It's the fall of 1983, and Tim Levine is poised for a breakout year. Entering 8th grade, he is entrenched in the popular crowd. Despite his diminutive size, he's just been invited to try out for the high school baseball team, something almost unheard of for an 8th grader. Two girls have just asked him to the school dance.
Then, within a two-week span, Tim's life changes as he finds himself in the hospital diagnosed with cancer.
With two tubes attached to his body like unwanted appendages and a newly bald head thanks to chemotherapy Tim struggles with the realization that his athletic future and his budding love life may be put on hold. He also has to deal with the fact that his friends are moving on through puberty, on to high school, while he lags behind.
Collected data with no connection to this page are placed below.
-- ==== Sys2Proof/Machine/Orders.lean ====
section
/-! DEFINITION. The order commands: the link unit takes the order frame a command carries (R149, entry 5). Each order's
rule stands with the block that owns it. -/

namespace Sys2Proof.Machine

/-- CFGL (R133). -/
def execCfgl (number : Half) (payload : List Byte) (s : State) : Host.Outcome State Fault Refusal :=
  event (takeOrder Machine.cfgl number (OrderKind.code .cfgl) payload) s

/-- CFGD (R134). -/
def execCfgd (number : Half) (payload : List Byte) (s : State) : Host.Outcome State Fault Refusal :=
  event (takeOrder Machine.cfgd number (OrderKind.code .cfgd) payload) s

/-- CMIT (R136 to R140). -/
def execCmit (number : Half) (payload : List Byte) (s : State) : Host.Outcome State Fault Refusal :=
  event (takeOrder Machine.cmit number (OrderKind.code .cmit) payload) s

/-- RDCF (R135). -/
def execRdcf (number : Half) (payload : List Byte) (s : State) : Host.Outcome State Fault Refusal :=
  event (takeOrder Machine.rdcf number (OrderKind.code .rdcf) payload) s

/-- STRT (R121). -/
def execStrt (number : Half) (payload : List Byte) (s : State) : Host.Outcome State Fault Refusal :=
  event (takeOrder Machine.strt number (OrderKind.code .strt) payload) s

/-- STOP (R122). -/
def execStop (number : Half) (payload : List Byte) (s : State) : Host.Outcome State Fault Refusal :=
  event (takeOrder Machine.stop number (OrderKind.code .stop) payload) s

/-- HALT (R124). -/
def execHalt (number : Half) (payload : List Byte) (s : State) : Host.Outcome State Fault Refusal :=
  event (takeOrder Machine.halt number (OrderKind.code .halt) payload) s

/-- CLR (R127). -/
def execClr (number : Half) (payload : List Byte) (s : State) : Host.Outcome State Fault Refusal :=
  event (takeOrder Machine.clr number (OrderKind.code .clr) payload) s

/-- RSTR (R130). -/
def execRstr (number : Half) (payload : List Byte) (s : State) : Host.Outcome State Fault Refusal :=
  event (takeOrder Machine.rstr number (OrderKind.code .rstr) payload) s

/-- ASGN (R41 to R43). -/
def execAsgn (number : Half) (payload : List Byte) (s : State) : Host.Outcome State Fault Refusal :=
  event (takeOrder Machine.asgn number (OrderKind.code .asgn) payload) s

/-- DROP (R45). -/
def execDrop (number : Half) (payload : List Byte) (s : State) : Host.Outcome State Fault Refusal :=
  event (takeOrder Machine.drop number (OrderKind.code .drop) payload) s

/-- QITM (R47). -/
def execQitm (number : Half) (payload : List Byte) (s : State) : Host.Outcome State Fault Refusal :=
  event (takeOrder Machine.qitm number (OrderKind.code .qitm) payload) s

/-- LIST (R48). -/
def execList (number : Half) (payload : List Byte) (s : State) : Host.Outcome State Fault Refusal :=
  event (takeOrder Machine.list number (OrderKind.code .list) payload) s

/-- OPND (R110). -/
def execOpnd (number : Half) (payload : List Byte) (s : State) : Host.Outcome State Fault Refusal :=
  event (takeOrder Machine.opnd number (OrderKind.code .opnd) payload) s

/-- CLSD (R111). -/
def execClsd (number : Half) (payload : List Byte) (s : State) : Host.Outcome State Fault Refusal :=
  event (takeOrder Machine.clsd number (OrderKind.code .clsd) payload) s

/-- ADJD (R112). -/
def execAdjd (number : Half) (payload : List Byte) (s : State) : Host.Outcome State Fault Refusal :=
  event (takeOrder Machine.adjd number (OrderKind.code .adjd) payload) s

/-- QDST (R113). -/
def execQdst (number : Half) (payload : List Byte) (s : State) : Host.Outcome State Fault Refusal :=
  event (takeOrder Machine.qdst number (OrderKind.code .qdst) payload) s

/-- DENA (R80). -/
def execDena (number : Half) (payload : List Byte) (s : State) : Host.Outcome State Fault Refusal :=
  event (takeOrder Machine.dena number (OrderKind.code .dena) payload) s

/-- DDIS (R78, R79). -/
def execDdis (number : Half) (payload : List Byte) (s : State) : Host.Outcome State Fault Refusal :=
  event (takeOrder Machine.ddis number (OrderKind.code .ddis) payload) s

/-- TFIR (R82). -/
def execTfir (number : Half) (payload : List Byte) (s : State) : Host.Outcome State Fault Refusal :=
  event (takeOrder Machine.tfir number (OrderKind.code .tfir) payload) s

/-- LINK (R165). -/
def execLink (number : Half) (payload : List Byte) (s : State) : Host.Outcome State Fault Refusal :=
  event (takeOrder Machine.link number (OrderKind.code .link) payload) s

/-- WIND (R160). -/
def execWind (number : Half) (payload : List Byte) (s : State) : Host.Outcome State Fault Refusal :=
  event (takeOrder Machine.wind number (OrderKind.code .wind) payload) s

/-- ACK (R161). -/
def execAck (number : Half) (payload : List Byte) (s : State) : Host.Outcome State Fault Refusal :=
  event (takeOrder Machine.ack number (OrderKind.code .ack) payload) s

/-- RSUM (R169). -/
def execRsum (number : Half) (payload : List Byte) (s : State) : Host.Outcome State Fault Refusal :=
  event (takeOrder Machine.rsum number (OrderKind.code .rsum) payload) s

/-- STAT (R154). -/
def execStat (number : Half) (payload : List Byte) (s : State) : Host.Outcome State Fault Refusal :=
  event (takeOrder Machine.stat number (OrderKind.code .stat) payload) s

/-- UNKNOWN_KIND (R150). A KIND that names an order is no such command (entry 22). -/
def execUnknownKind (number : Half) (kind : Byte) (payload : List Byte) (s : State) :
    Host.Outcome State Fault Refusal :=
  match OrderKind.ofCode kind with
  | some _ => .refused .illFormed
  | none => event (takeOrder unknownRule number kind payload) s

/-- The stored answer is placed again when the record has this NUMBER and KIND and the answer slot is empty (R149); an
order that the record does not match is not this event (entry 4). -/
def replayOrder (number : Half) (kind : Byte) (s : State) : State :=
  if s.link.answer.isSome then s
  else
    match s.replayed number kind with
    | some f => placeAnswer f s
    | none => s

/-- ORDER_REPLAY (R149). The payload is not compared. -/
def execOrderReplay (number : Half) (kind : Byte) (_payload : List Byte) (s : State) :
    Host.Outcome State Fault Refusal :=
  event (replayOrder number kind) s

end Sys2Proof.Machine
end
While in the hospital, Tim meets Tess, a leukemia patient with a contagiously positive attitude. This is a blessing for Tim as he struggles to make his unorthodox transition from middle school to high school, as well as his transition from being the popular kid to the sick kid.
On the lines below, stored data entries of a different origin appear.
/-! ### Item orders -/

/-- ASGN answered DONE: the entry takes the destination and its watch is replaced by one at the destination's point
(R14, R41, R43). -/
def Obligations.AsgnAssigns : Prop :=
  ∀ (number : Half) (p : List Byte) (d : Dest) (e : Entry) (s : State), s.takes number OrderKind.asgn.code →
    s.supervisor.state = .up → s.line.state = .running ∨ s.line.state = .draining → OrderKind.asgn.formed p →
    number1 p 2 = d.number → s.destInstalled d = true → s.entry (halfAt p 0) = some e → e.reason.forced = false →
    e.state = .travelling → reached s.counter.position (s.destPoint d e) = false →
    ∃ t, exec (.asgn number p) s = .next t
      ∧ Answered t number OrderKind.asgn.code [0]
      ∧ t.entry (halfAt p 0) = some { e with
          assigned := some d
          target := d
          reason := .none
          flags := { e.flags with
            viaAlternate := false
            lateSeen := false
            exitSeen := match d with | .runOff => e.flags.exitSeen | .station _ => false } }
      ∧ (∀ tag, tag ≠ halfAt p 0 → t.entry tag = s.entry tag)
      ∧ t.table.map (·.tag) = s.table.map (·.tag)
      ∧ t.watches = insertSorted
          ⟨s.destPoint d e, match d with | .runOff => .runoff (halfAt p 0) | .station _ => .fire (halfAt p 0)⟩
          (s.watches.filter (fun w => w.kind.tag? != some (halfAt p 0)))
      ∧ s.destPoint d e =
          (match d with
            | .runOff => e.lead + BitVec.ofNat 32 s.config.line.runoffOffset
                + (if s.config.line.exitEye = true then BitVec.ofNat 32 s.config.line.exitTolerance else 0)
            | .station st => e.lead + BitVec.ofNat 32 (s.record st).offset - BitVec.ofNat 32 (s.record st).advance)
      ∧ UnchangedBut ([.table, .watches] ++ answerParts) s t

/-- ASGN turned away, by the first of its checks that applies (R40 to R42). -/
def Obligations.AsgnRefused : Prop :=
  ∀ (number : Half) (p : List Byte) (s : State), s.takes number OrderKind.asgn.code → s.supervisor.state = .up →
    OrderKind.asgn.formed p →
    (s.line.state.working = false →
      ∃ t, exec (.asgn number p) s = .next t ∧ Answered t number OrderKind.asgn.code [4] ∧ UnchangedBut answerParts s t)
    ∧ (s.line.state.working = true → (∀ d : Dest, number1 p 2 = d.number → s.destInstalled d = false) →
      ∃ t, exec (.asgn number p) s = .next t ∧ Answered t number OrderKind.asgn.code [3] ∧ UnchangedBut answerParts s t)
    ∧ (∀ d : Dest, s.line.state.working = true → number1 p 2 = d.number → s.destInstalled d = true →
      (s.entry (halfAt p 0) = none →
        ∃ t, exec (.asgn number p) s = .next t ∧ Answered t number OrderKind.asgn.code [5]
          ∧ UnchangedBut answerParts s t)
      ∧ (∀ e, s.entry (halfAt p 0) = some e → e.reason.forced = true →
        ∃ t, exec (.asgn number p) s = .next t ∧ Answered t number OrderKind.asgn.code [4]
          ∧ UnchangedBut answerParts s t)
      ∧ (∀ e, s.entry (halfAt p 0) = some e → e.reason.forced = false → e.state ≠ .travelling →
        ∃ t, exec (.asgn number p) s = .next t ∧ Answered t number OrderKind.asgn.code [6]
          ∧ UnchangedBut answerParts s t)
      ∧ (∀ e, s.entry (halfAt p 0) = some e → e.reason.forced = false → e.state = .travelling →
        reached s.counter.position (s.destPoint d e) = true →
        ∃ t, exec (.asgn number p) s = .next t
          ∧ Answered t number OrderKind.asgn.code [6]
          ∧ t.entry (halfAt p 0) = some { e with flags := { e.flags with
              lateSeen := e.flags.lateSeen || e.assigned.isNone } }
          ∧ (∀ tag, tag ≠ halfAt p 0 → t.entry tag = s.entry tag)
          ∧ UnchangedBut (.table :: answerParts) s t))

/-- DROP sends a TRAVELLING or PENDING entry to the run-off with reason DROPPED, ahead of its run-off point; it is turned
away otherwise (R14, R40, R45, R105). -/
def Obligations.DropSends : Prop :=
  ∀ (number : Half) (p : List Byte) (s : State), s.takes number OrderKind.drop.code → s.supervisor.state = .up →
    OrderKind.drop.formed p →
    (s.line.state.working = false →
      ∃ t, exec (.drop number p) s = .next t ∧ Answered t number OrderKind.drop.code [4] ∧ UnchangedBut answerParts s t)
    ∧ (s.line.state.working = true → s.entry (halfAt p 0) = none →
      ∃ t, exec (.drop number p) s = .next t ∧ Answered t number OrderKind.drop.code [5] ∧ UnchangedBut answerParts s t)
    ∧ (∀ e, s.line.state.working = true → s.entry (halfAt p 0) = some e → e.state = .pushing ∨ e.state = .confirming →
      ∃ t, exec (.drop number p) s = .next t ∧ Answered t number OrderKind.drop.code [6] ∧ UnchangedBut answerParts s t)
    ∧ (∀ e, s.line.state.working = true → s.entry (halfAt p 0) = some e → e.state = .travelling →
      reached s.counter.position (runoffPoint s.config.line e) = false →
      ∃ t, exec (.drop number p) s = .next t
        ∧ Answered t number OrderKind.drop.code [0]
        ∧ t.entry (halfAt p 0) = some { e with target := .runOff, reason := .dropped }
        ∧ (∀ tag, tag ≠ halfAt p 0 → t.entry tag = s.entry tag)
        ∧ t.watches = insertSorted ⟨runoffPoint s.config.line e, .runoff (halfAt p 0)⟩
            (s.watches.filter (fun w => w.kind.tag? != some (halfAt p 0)))
        ∧ UnchangedBut ([.table, .watches] ++ answerParts) s t)
    ∧ (∀ e d, s.line.state.working = true → s.entry (halfAt p 0) = some e → e.state = .pending →
      e.target = .station d → e.reservedWith = some d →
      reached s.counter.position (runoffPoint s.config.line e) = false →
      ∃ t, exec (.drop number p) s = .next t
        ∧ Answered t number OrderKind.drop.code [0]
        ∧ t.entry (halfAt p 0) =
            some { e with state := .travelling, target := .runOff, reason := .dropped, reservedWith := none }
        ∧ (∀ tag, tag ≠ halfAt p 0 → t.entry tag = s.entry tag)
        ∧ t.watches = insertSorted ⟨runoffPoint s.config.line e, .runoff (halfAt p 0)⟩
            (s.watches.filter (fun w => w.kind.tag? != some (halfAt p 0)))
        ∧ ((s.diverter d).state = .waiting → (s.diverter d).pending.filter (fun x => x != halfAt p 0) = [] →
            t.diverter d = { s.diverter d with state := .idle, pending := [] }
              ∧ t.arbiter = { s.arbiter with waiting := s.arbiter.waiting.set d false })
        ∧ ((s.diverter d).state ≠ .waiting ∨ (s.diverter d).pending.filter (fun x => x != halfAt p 0) ≠ [] →
            t.diverter d = { s.diverter d with
              pending := (s.diverter d).pending.filter (fun x => x != halfAt p 0) }
              ∧ t.arbiter = s.arbiter)
        ∧ (∀ d', d' ≠ d → t.diverter d' = s.diverter d' ∧ t.waits d' = s.waits d'
            ∧ t.destination d' = s.destination d')
        ∧ t.destination d = { s.destination d with
            outstanding := (s.destination d).outstanding - 1
            remaining :=
              if 0 < (s.destination d).base then (s.destination d).remaining + 1
              else (s.destination d).remaining }
        ∧ UnchangedBut ([.table, .watches, .diverters, .arbiter, .destinations] ++ answerParts) s t)

/-- QITM and LIST answer with entries of the table and change nothing (R47, R48, R175). -/
def Obligations.ItemReads : Prop :=
  (∀ (number : Half) (p : List Byte) (s : State), s.takes number OrderKind.qitm.code → OrderKind.qitm.formed p →
    (s.entry (halfAt p 0) = none →
      ∃ t, exec (.qitm number p) s = .next t ∧ Answered t number OrderKind.qitm.code [5] ∧ UnchangedBut answerParts s t)
    ∧ (∀ (i : Nat) (e : Entry), s.table[i]? = some e → e.tag = halfAt p 0 →
      (∀ j e', j < i → s.table[j]? = some e' → e'.tag ≠ halfAt p 0) →
      ∃ t, exec (.qitm number p) s = .next t
        ∧ Answered t number OrderKind.qitm.code
            (0 :: (bytes2 e.tag ++ [BitVec.ofNat 8 i] ++ bytes4 e.lead ++ bytes2 (BitVec.ofNat 16 e.length)
              ++ [e.flags.byte, destByte e.assigned, e.target.byte, e.reason.code, e.state.code,
                match e.reservedWith with | some d => BitVec.ofNat 8 (stationNumber d) | none => 0,
                match e.stateAtHalt with | some st => st.code | none => 0xFF]
              ++ bytes4 (if e.state = .confirming then e.confirmDeadline.getD 0 else 0)))
        ∧ UnchangedBut answerParts s t))
  ∧ (∀ (number : Half) (p : List Byte) (s : State), s.takes number OrderKind.list.code → OrderKind.list.formed p →
    (95 < number1 p 0 →
      ∃ t, exec (.list number p) s = .next t ∧ Answered t number OrderKind.list.code [3] ∧ UnchangedBut answerParts s t)
    ∧ (number1 p 0 ≤ 95 →
      ∃ t, exec (.list number p) s = .next t
        ∧ (∀ shown, shown = (s.table.drop (number1 p 0)).take 7 →
            Answered t number OrderKind.list.code
              ([0, BitVec.ofNat 8 s.table.length] ++ bytes4 ((shown.head?.map (·.lead)).getD 0)
                ++ shown.flatMap (fun e => bytes2 e.tag
                    ++ bytes3 (e.lead - (shown.head?.map (·.lead)).getD 0) ++ [e.state.code])))
        ∧ UnchangedBut answerParts s t))

/-! ### Destination and diverter orders -/

/-- The orders on a station after the link check: STATE in IDLE, then BAD_ARG for a number that names no installed station
(R78, R80, R109). -/
def Obligations.StationOrdersRefused : Prop :=
  ∀ k ∈ ([.opnd, .clsd, .adjd, .dena, .ddis] : List OrderKind),
    ∀ (number : Half) (p : List Byte) (s : State), s.takes number k.code → k.formed p → s.supervisor.state = .up →
      (s.line.state = .idle →
        ∃ t, exec (k.command number p) s = .next t ∧ Answered t number k.code [4] ∧ UnchangedBut answerParts s t)
      ∧ (s.line.state ≠ .idle → (∀ d, number1 p 0 = stationNumber d → s.installed d = false) →
        ∃ t, exec (k.command number p) s = .next t ∧ Answered t number k.code [3] ∧ UnchangedBut answerParts s t)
Sean Waller, a childhood cancer survivor, has created a moving tale about persevering through unforeseen obstacles. Sean was diagnosed at age 12 with rhabdomyosarcoma. Sick Boy is a fictionally autobiographical account of his year and a half journey from diagnosis to treatment to recovery.
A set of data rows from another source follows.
@[simp] theorem removeEntry_timeStamp : (removeEntry tag s).timeStamp = s.timeStamp := rfl
@[simp] theorem removeEntry_counter : (removeEntry tag s).counter = s.counter := rfl
@[simp] theorem removeEntry_watches : (removeEntry tag s).watches = s.watches := rfl
@[simp] theorem removeEntry_table : (removeEntry tag s).table = s.table.filter (fun e => e.tag != tag) := rfl
@[simp] theorem removeEntry_diverters : (removeEntry tag s).diverters = s.diverters := rfl
@[simp] theorem removeEntry_arbiter : (removeEntry tag s).arbiter = s.arbiter := rfl
@[simp] theorem removeEntry_monitors : (removeEntry tag s).monitors = s.monitors := rfl
@[simp] theorem removeEntry_destinations : (removeEntry tag s).destinations = s.destinations := rfl
@[simp] theorem removeEntry_runOff : (removeEntry tag s).runOff = s.runOff := rfl
@[simp] theorem removeEntry_line : (removeEntry tag s).line = s.line := rfl
@[simp] theorem removeEntry_pendingConfig : (removeEntry tag s).pendingConfig = s.pendingConfig := rfl
@[simp] theorem removeEntry_config : (removeEntry tag s).config = s.config := rfl
@[simp] theorem removeEntry_link : (removeEntry tag s).link = s.link := rfl
@[simp] theorem removeEntry_queue : (removeEntry tag s).queue = s.queue := rfl
@[simp] theorem removeEntry_supervisor : (removeEntry tag s).supervisor = s.supervisor := rfl
@[simp] theorem removeEntry_held : (removeEntry tag s).held = s.held := rfl
@[simp] theorem removeEntry_pending : (removeEntry tag s).pending = s.pending := rfl
@[simp] theorem removeEntry_eye : (removeEntry tag s).induction.eye = s.induction.eye := rfl
@[simp] theorem removeEntry_slot : (removeEntry tag s).induction.slot = s.induction.slot := rfl
@[simp] theorem removeEntry_lastTrailing : (removeEntry tag s).induction.lastTrailing = s.induction.lastTrailing := rfl
@[simp] theorem removeEntry_nextTag : (removeEntry tag s).induction.nextTag = s.induction.nextTag := rfl

end

end Sys2Proof.Machine
end

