-- ==== Sys2Proof/Laws/Granting.lean ====
section
/-! SUPPORT. Everything a grant to a waiting diverter does, with the items it releases at once past their release points
(R13, R69), the arbiter's choice (R66), and its grants one after another (R65). -/

namespace Sys2Proof.Machine

variable {s t : State} {tag : Tag} {e : Entry} {d : Station}

/-! ### The arbiter's choice (R66) -/

/-- The diverter the arbiter chooses is the waiting one that the search order meets first. -/
theorem firstInSearch_of_chosen (h : s.chosen = some d) : s.firstInSearch d := by
  refine ⟨waits_of_chosen h, ?_⟩
  unfold State.chosen searchOrder at h
  cases mode : s.config.line.priority with
  | fixed =>
    rw [mode] at h
    dsimp only at h ⊢
    intro d' waits
    obtain ⟨-, i, hi, rfl, before⟩ := List.find?_eq_some_iff_getElem.mp h
    rw [List.getElem_finRange]
    by_contra c
    have := before d'.val (not_le.mp c)
    simp [waits] at this
  | rotating =>
    rw [mode] at h
    dsimp only at h ⊢
    intro d' waits
    obtain ⟨-, i, hi, rfl, before⟩ := List.find?_eq_some_iff_getElem.mp h
    rw [List.getElem_map, List.getElem_finRange, add_sub_cancel_left]
    by_contra c
    have := before (d' - (s.arbiter.lastGranted + 1)).val (not_le.mp c)
    simp [waits] at this

/-! ### Items that move to the confirm list (R72) -/

/-- Items moved to the tail of a confirm list one after another (R72). -/
def State.joins (s : State) (d : Station) (tags : List Tag) : State :=
  tags.foldl (fun t tag => joinConfirmList d tag t) s

theorem joins_append (a b : List Tag) : s.joins d (a ++ b) = (s.joins d a).joins d b := List.foldl_append

/-- Only the table and the monitors change. -/
theorem joins_eq (tags : List Tag) (s : State) :
    s.joins d tags = { s with table := (s.joins d tags).table, monitors := (s.joins d tags).monitors } := by
  induction tags generalizing s with
  | nil => rfl
  | cons tag rest ih => exact ih (joinConfirmList d tag s)

theorem joins_watches (tags : List Tag) (s : State) (w : List Watch) :
    { s.joins d tags with watches := w } = State.joins { s with watches := w } d tags := by
  induction tags generalizing s with
  | nil => rfl
  | cons tag rest ih => exact ih (joinConfirmList d tag s)

theorem joins_table (tags : List Tag) (s : State) : (s.joins d tags).table = s.confirmingTable d tags false := by
  induction tags generalizing s with
  | nil => simp [State.joins, State.confirmingTable]
  | cons tag rest ih =>
    refine (ih (joinConfirmList d tag s)).trans ?_
    show List.map _ (List.map _ s.table) = _
    rw [List.map_map]
    apply List.map_congr_left
    intro e _
    have record : (joinConfirmList d tag s).record d = s.record d := rfl
    have time : (joinConfirmList d tag s).timeStamp = s.timeStamp := rfl
    by_cases own : e.tag = tag <;> by_cases other : e.tag ∈ rest <;> simp_all [ticks]

theorem joins_monitor (tags : List Tag) (some : tags ≠ []) (s : State) :
    (s.joins d tags).monitor d = s.monitorWith (s.joins d tags) d tags := by
  induction tags using List.reverseRecOn with
  | nil => exact absurd rfl some
  | append_singleton before tag ih =>
    rw [joins_append]
    have one (u : State) : (u.joins d [tag]).monitor d = u.monitorWith (u.joins d [tag]) d [tag] := by
      unfold State.joins State.monitorWith joinConfirmList aimDeadlineTimer
      simp only [List.foldl_cons, List.foldl_nil, monitor_setMonitor]
      rfl
    rw [one]
    by_cases empty : before = []
    · subst empty
      rfl
    · have m := ih empty
      unfold State.monitorWith at m ⊢
      rw [m]
      simp only [List.append_assoc]

theorem joins_monitor_ne {d' : Station} (other : d' ≠ d) (tags : List Tag) (s : State) :
    (s.joins d tags).monitor d' = s.monitor d' := by
  induction tags generalizing s with
  | nil => rfl
  | cons tag rest ih =>
    refine (ih (joinConfirmList d tag s)).trans ?_
    unfold joinConfirmList aimDeadlineTimer
    rw [monitor_setMonitor_ne _ other, monitor_setMonitor_ne _ other]
    rfl

theorem same_joins (tags : List Tag) (s : State) : SameDrives s (s.joins d tags) :=
  SameDrives.foldl _ (fun t tag => same_joinConfirmList t d tag) tags s

theorem entry_joinConfirmList_ne {tag tag' : Tag} (other : tag' ≠ tag) :
    (joinConfirmList d tag s).entry tag' = s.entry tag' :=
  entry_setEntry_ne s other _ (fun _ => rfl)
Sean is thankful and grateful to Memorial Sloan-Kettering Hospital in New York City for saving his life, and hopes you never have to go there. Except as a volunteer.
Sick Boy, by Sean Waller, is a poignant and heart-wrenching story about a 12 year old boy diagnosed with cancer, and all that goes along with the combination of tween angst and chronic illness. It is beautifully written and triumphant. Do yourself a favor and read this wonderful story. It should be required reading in middle and high schools, in my opinion.
I was substituting in a middle school science class where the assignment for the day was to continue reading this book. The students also had to fill in a worksheet as they read. I commented that the book looked interesting. The students encouraged me to read it, so I did. I finished it that day and was glad I read it. It is a compelling fictionalized version of the author’s experience with cancer, chemo and radiation, as well as the effects all of this had on his family and friends. There are a lot of life lessons in this tale that these students seemed to appreciate.